Конечно, идя на сближение с Германией, Сталин тоже не имел иллюзий. Он прекрасно понимал, что все действия руководителя Рейха были звеньями одной и той же политики. И они были полны затаенных замыслов. Накануне вторжения в Польшу Гитлер заявил своим соратникам:

«Сегодня ночью я намерен сыграть дьявольскую шутку с поляками, такую, которой они подавятся».

Поляки «давились» шуткой Гитлера шесть лет, пока зимой 1945 года сталинские танки не прошли по польской земле.

Но это произойдет позже, а в рассматриваемое время Гитлер плюнул в сторону французов и англичан. Он не боялся «несчастных червей». Оставив Западный фронт без танков и авиации, лишь с трехдневным запасом боеприпасов Гитлер начал войну с Польшей в надежде на быстрый успех. И он не ошибся. Дело было сделано за одну неделю; вся кампания заняла три недели. 19 сентября Гитлер триумфатором въехал в Данциг. Варшава сдалась 26-го числа. К этому времени польское правительство уже бежало за границу.

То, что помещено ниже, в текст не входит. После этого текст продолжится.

/-- R96, R107, R197, R239: ADVH moves its pointer by k within the count once no move from a higher port has been made in the clock;
WAITH goes on once the count is there and holds before; PEEKH shows the image and the counts; all three stand while a permute holds
the crossbar; beyond a count ADVH is poison SYNC. An advance moves an
offset past the last slot back to 0 and inverts its wrap bit; HEAD's takes as many slots from the fill, TAIL's from the free count.
That a lower port's move waits for the next clock, and that the three stand under a permute, is the model's reading (log entry 116). -/
def Obligations.RingsAdvance : Prop :=
  (∀ (w : SWord) s,
    (∀ e c h, stageEnv s (.advh w) w = some e → ringHandle s e = some (c, h) → w.d = .nowhere →
      let k := (field w.imm 5 11).toNat
      let tail := bitAt w.imm 4
      ((if tail then h.free else h.fill) ≥ k →
        let moved := moveHandle s c (field w.imm 0 4).toNat (portOf e.f.vpe.elem (c.elem - 0x10))
        (moved = none → exec (.advh w) s = .next s)
        ∧ ∀ u, moved = some u → u = { s with mem := { s.mem with bars := u.mem.bars } }
          ∧ ∃ t, exec (.advh w) s = .next t ∧ LaneDone (setHandle u c (field w.imm 0 4).toNat
              (if tail then { h with tail := advance h.size h.tail k } else { h with head := advance h.size h.head k }))
              t e (fun _ => quietly 0) e.v false e.f.tag)
      ∧ ((if tail then h.free else h.fill) < k →
        ∃ t, exec (.advh w) s = .next t ∧ StagePoisoned s t e pSYNC (BitVec.ofNat 32 (slotAddr c h 0))))
    ∧ (∀ e c h, stageEnv s (.waith w) w = some e → ringHandle s e = some (c, h) → w.d = .nowhere →
      let n := (field w.imm 5 11).toNat
      let count := if bitAt w.imm 4 then h.free else h.fill
      (n ≤ count → (h.size ≠ 0 ∨ n = 0) → handleFree s c = true → ∃ t, exec (.waith w) s = .next t ∧ LaneDone s t e (fun _ => quietly 0) e.v false e.f.tag)
      ∧ (count < n ∨ handleFree s c = false → (h.size ≠ 0 ∨ n = 0) → exec (.waith w) s = .next s)
      ∧ (h.size = 0 → n ≠ 0 → ∃ t, exec (.waith w) s = .next t ∧ StagePoisoned s t e pSYNC (BitVec.ofNat 32 (slotAddr c h 0))))
    ∧ (∀ e c h, stageEnv s (.peekh w) w = some e → ringHandle s e = some (c, h) → (∀ p ∈ portsOf w.d, outBurst e.cfg p = 1) →
      (handleFree s c = false → exec (.peekh w) s = .next s)
      ∧ (handleFree s c = true → ∃ t, exec (.peekh w) s = .next t ∧ LaneDone s t e (fun l => quietly (match l with
        | 0 => h.image.setWidth 32 | 1 => (h.image >>> 32).setWidth 32
        | 2 => BitVec.ofNat 32 h.fill | 3 => BitVec.ofNat 32 h.free | _ => 0)) e.v false e.f.tag)))
  ∧ (∀ (h : Handle) (k : Nat), 0 < h.size → h.size ≤ 1024 → offOf h.head < h.size → offOf h.tail < h.size →
    (wrapOf h.tail = wrapOf h.head → offOf h.head ≤ offOf h.tail) → (wrapOf h.tail ≠ wrapOf h.head → offOf h.tail ≤ offOf h.head) →
    h.fill + h.free = h.size
    ∧ (k ≤ h.size → offOf (advance h.size h.head k) = (if offOf h.head + k < h.size then offOf h.head + k else offOf h.head + k - h.size)
        ∧ (wrapOf (advance h.size h.head k) = wrapOf h.head ↔ offOf h.head + k < h.size))
    ∧ (k ≤ h.fill → ({ h with head := advance h.size h.head k } : Handle).fill = h.fill - k)
    ∧ (k ≤ h.free → ({ h with tail := advance h.size h.tail k } : Handle).fill = h.fill + k))

/-- R240: WAITX is OPC 0x7B, FN 0, SB and SC unused; it holds its firing in the stage while the generation of the launch's exchange
group is a's lane 0 [15:0], and then gives the generation, zero-extended, in every active lane. -/
def Obligations.StageExchangeWait : Prop :=
  (∀ x w, decodeStage x = .ok (.waitx w) → field x 56 8 = 0x7B#8 ∧ field x 52 4 = 0#4 ∧ field x 31 6 = 0x0E#6 ∧ field x 25 6 = 0x0E#6)
  ∧ (∀ x i, field x 56 8 = 0x7B#8 → decodeStage x = .ok i → ∃ w, i = .waitx w)
  ∧ (∀ w : SWord, wfStage (.waitx w) = true ↔ w.b = .zero ∧ w.c = .zero ∧ (w.hasImm = false → w.imm = 0))
  ∧ ∀ (w : SWord) s e l, stageEnv s (.waitx w) w = some e → launchOf s e.f.launch = some l →
    (l.ex.gen ≠ field (e.a 0) 0 16 → (∀ p ∈ portsOf w.d, outBurst e.cfg p = 1) →
      ∃ t, exec (.waitx w) s = .next t ∧ LaneDone s t e (fun _ => quietly (l.ex.gen.setWidth 32)) e.v false e.f.tag)
    ∧ (l.ex.gen = field (e.a 0) 0 16 → exec (.waitx w) s = .next s)

/-- R127, R187, R309, R310: NFASTEP and NFAMSK go round by round, each round's nodes acknowledged before the next: the header at its bank, or
poison PERM where it is misaligned, out of reach or no header; the byte's class, the initial, accept and state sets at their banks; the
follow rows of the current states; the store of the next set; then whether it accepts, how many states it holds and whether it is empty.
NFAMSK reads the state set, then the mask rows, and ORs them into its lanes. A refused access is poison. -/
def Obligations.StageAutomata : Prop :=
  ∀ (w : SWord) s,
    (∀ e, stageEnv s (.nfastep w) w = some e →
      let hd := (e.a 0).toNat % 2 ^ 20
      let c := (e.c 0).toNat % 2 ^ 20
      let more := fun xs => ∃ t, exec (.nfastep w) s = .next t ∧ StageMore s t e xs
      let poisoned := fun code d => ∃ t, exec (.nfastep w) s = .next t ∧ StagePoisoned (withoutNodes s e.f.nodes) t e code d
      HeaderRule s e hd more poisoned
      ∧ ∀ ns, e.f.issued = true → ackedNodes s e.f = some ns →
        NodesRule ns hd poisoned
        ∧ ((∀ n ∈ ns, n.poison = none) → ∀ h a, nfaOf h = some a →
          (ns.map MNode.bytes = [h] → RangesRule s e
            [(hd + a.classOff + (field (e.b 0) 0 8).toNat * a.setBytes, a.setBytes), (hd + a.initOff, a.setBytes),
              (hd + a.accOff, a.setBytes), (c, a.setBytes)] more poisoned)
          ∧ ∀ cls init acc cur rows, ns.map MNode.bytes = h :: cls :: init :: acc :: cur :: rows →
            let states := a.states_ (if e.qual 0 then init else cur)
            (rows = [] → states ≠ [] → more (states.map fun i => loadNode (a.followVa i) a.setBytes))
            ∧ (rows.length = states.length → more [⟨.sa, .sstore c (a.next rows cls init), .plain, .stand⟩])
            ∧ ∀ follows done next, rows = follows ++ [done] → follows.length = states.length → next = a.next follows cls init →
              (∀ p ∈ portsOf w.d, outBurst e.cfg p = 1) →
              ∃ t, exec (.nfastep w) s = .next t ∧ LaneDone (withoutNodes s e.f.nodes) t e (fun l => quietly (match l with
                | 0 => if anyBit (andBytes next acc) then 1 else 0
                | 1 => BitVec.ofNat 32 (statesOf next).length
                | 2 => if anyBit next then 0 else 1
                | _ => 0)) e.v false e.f.tag))
    ∧ ∀ e, stageEnv s (.nfamsk w) w = some e →
      let hd := (e.b 0).toNat % 2 ^ 20
      let m := w.imm.toNat
      let more := fun xs => ∃ t, exec (.nfamsk w) s = .next t ∧ StageMore s t e xs
      let poisoned := fun code d => ∃ t, exec (.nfamsk w) s = .next t ∧ StagePoisoned (withoutNodes s e.f.nodes) t e code d
      HeaderRule s e hd more poisoned
      ∧ ∀ ns, e.f.issued = true → ackedNodes s e.f = some ns →
        NodesRule ns hd poisoned
        ∧ ((∀ n ∈ ns, n.poison = none) → ∀ h a, nfaOf h = some a →
          (∀ rest, ns.map MNode.bytes = h :: rest → a.vrow < 64 * (m + 1) → poisoned pPERM (BitVec.ofNat 32 hd))
          ∧ (64 * (m + 1) ≤ a.vrow →
            (ns.map MNode.bytes = [h] → RangesRule s e [((e.c 0).toNat % 2 ^ 20, a.setBytes)] more poisoned)
            ∧ ∀ cur rows, ns.map MNode.bytes = h :: cur :: rows →
              (rows = [] → a.states_ cur ≠ [] → more ((a.states_ cur).map fun i => loadNode (a.maskVa i m) 64))
              ∧ (rows.length = (a.states_ cur).length → (∀ p ∈ portsOf w.d, outBurst e.cfg p = 1) →
                ∃ t, exec (.nfamsk w) s = .next t ∧ LaneDone (withoutNodes s e.f.nodes) t e
                  (fun l => quietly (e.a l ||| laneOf (leLanes (rows.foldl orBytes (zeroBytes 64))) l)) e.v false e.f.tag)))
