-- ==== Sys2Proof/Laws/State.lean ====
section
/-! SUPPORT. What each update of the state leaves as it is and what it sets, so that no proof unfolds a record update. -/

namespace Sys2Proof.Machine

Как и предсказывал Гитлер, французы и англичане, на гарантии которых так полагались поляки, пальцем не пошевелили, чтобы прийти на помощь союзникам. Между тем Гитлер даже рисковал, оставив 23 недоукомплектованные германские дивизии на Западе против 110 отмобилизованных к этому времени французских дивизий с тремя тысячами танков и господством в воздухе. Однако французы даже не попробовали вступить в бой, а авиация пяти дивизий английского экспедиционного корпуса ограничилась лишь разбрасыванием листовок.

Мир был поражен успехом Гитлера. Бегство поляков было столь поспешным, что после вторжения в Польшу Берлин стал опасаться отхода польской армии за свою границу «сфер интересов», как оговоренную линию разграничения неприкосновенных территорий между СССР и Германией. Уже 8 сентября Риббентроп потребовал от своего посла в Москве Шуленбурга добиться вступления вооруженных сил Советского Союза на территорию Польши.

Советское правительство оказалось в щепетильной ситуации: с одной стороны, оно не хотело демонстративно примыкать к действиям немцев, с другой – оно не могло обострять только что налаженные отношения. И 9 сентября на запрос Шуленбурга Молотов дипломатично заявил:

«Советское правительство было застигнуто совершенно врасплох неожиданно быстрыми германскими военными успехами, поэтому Красная Армия не готова к выступлению».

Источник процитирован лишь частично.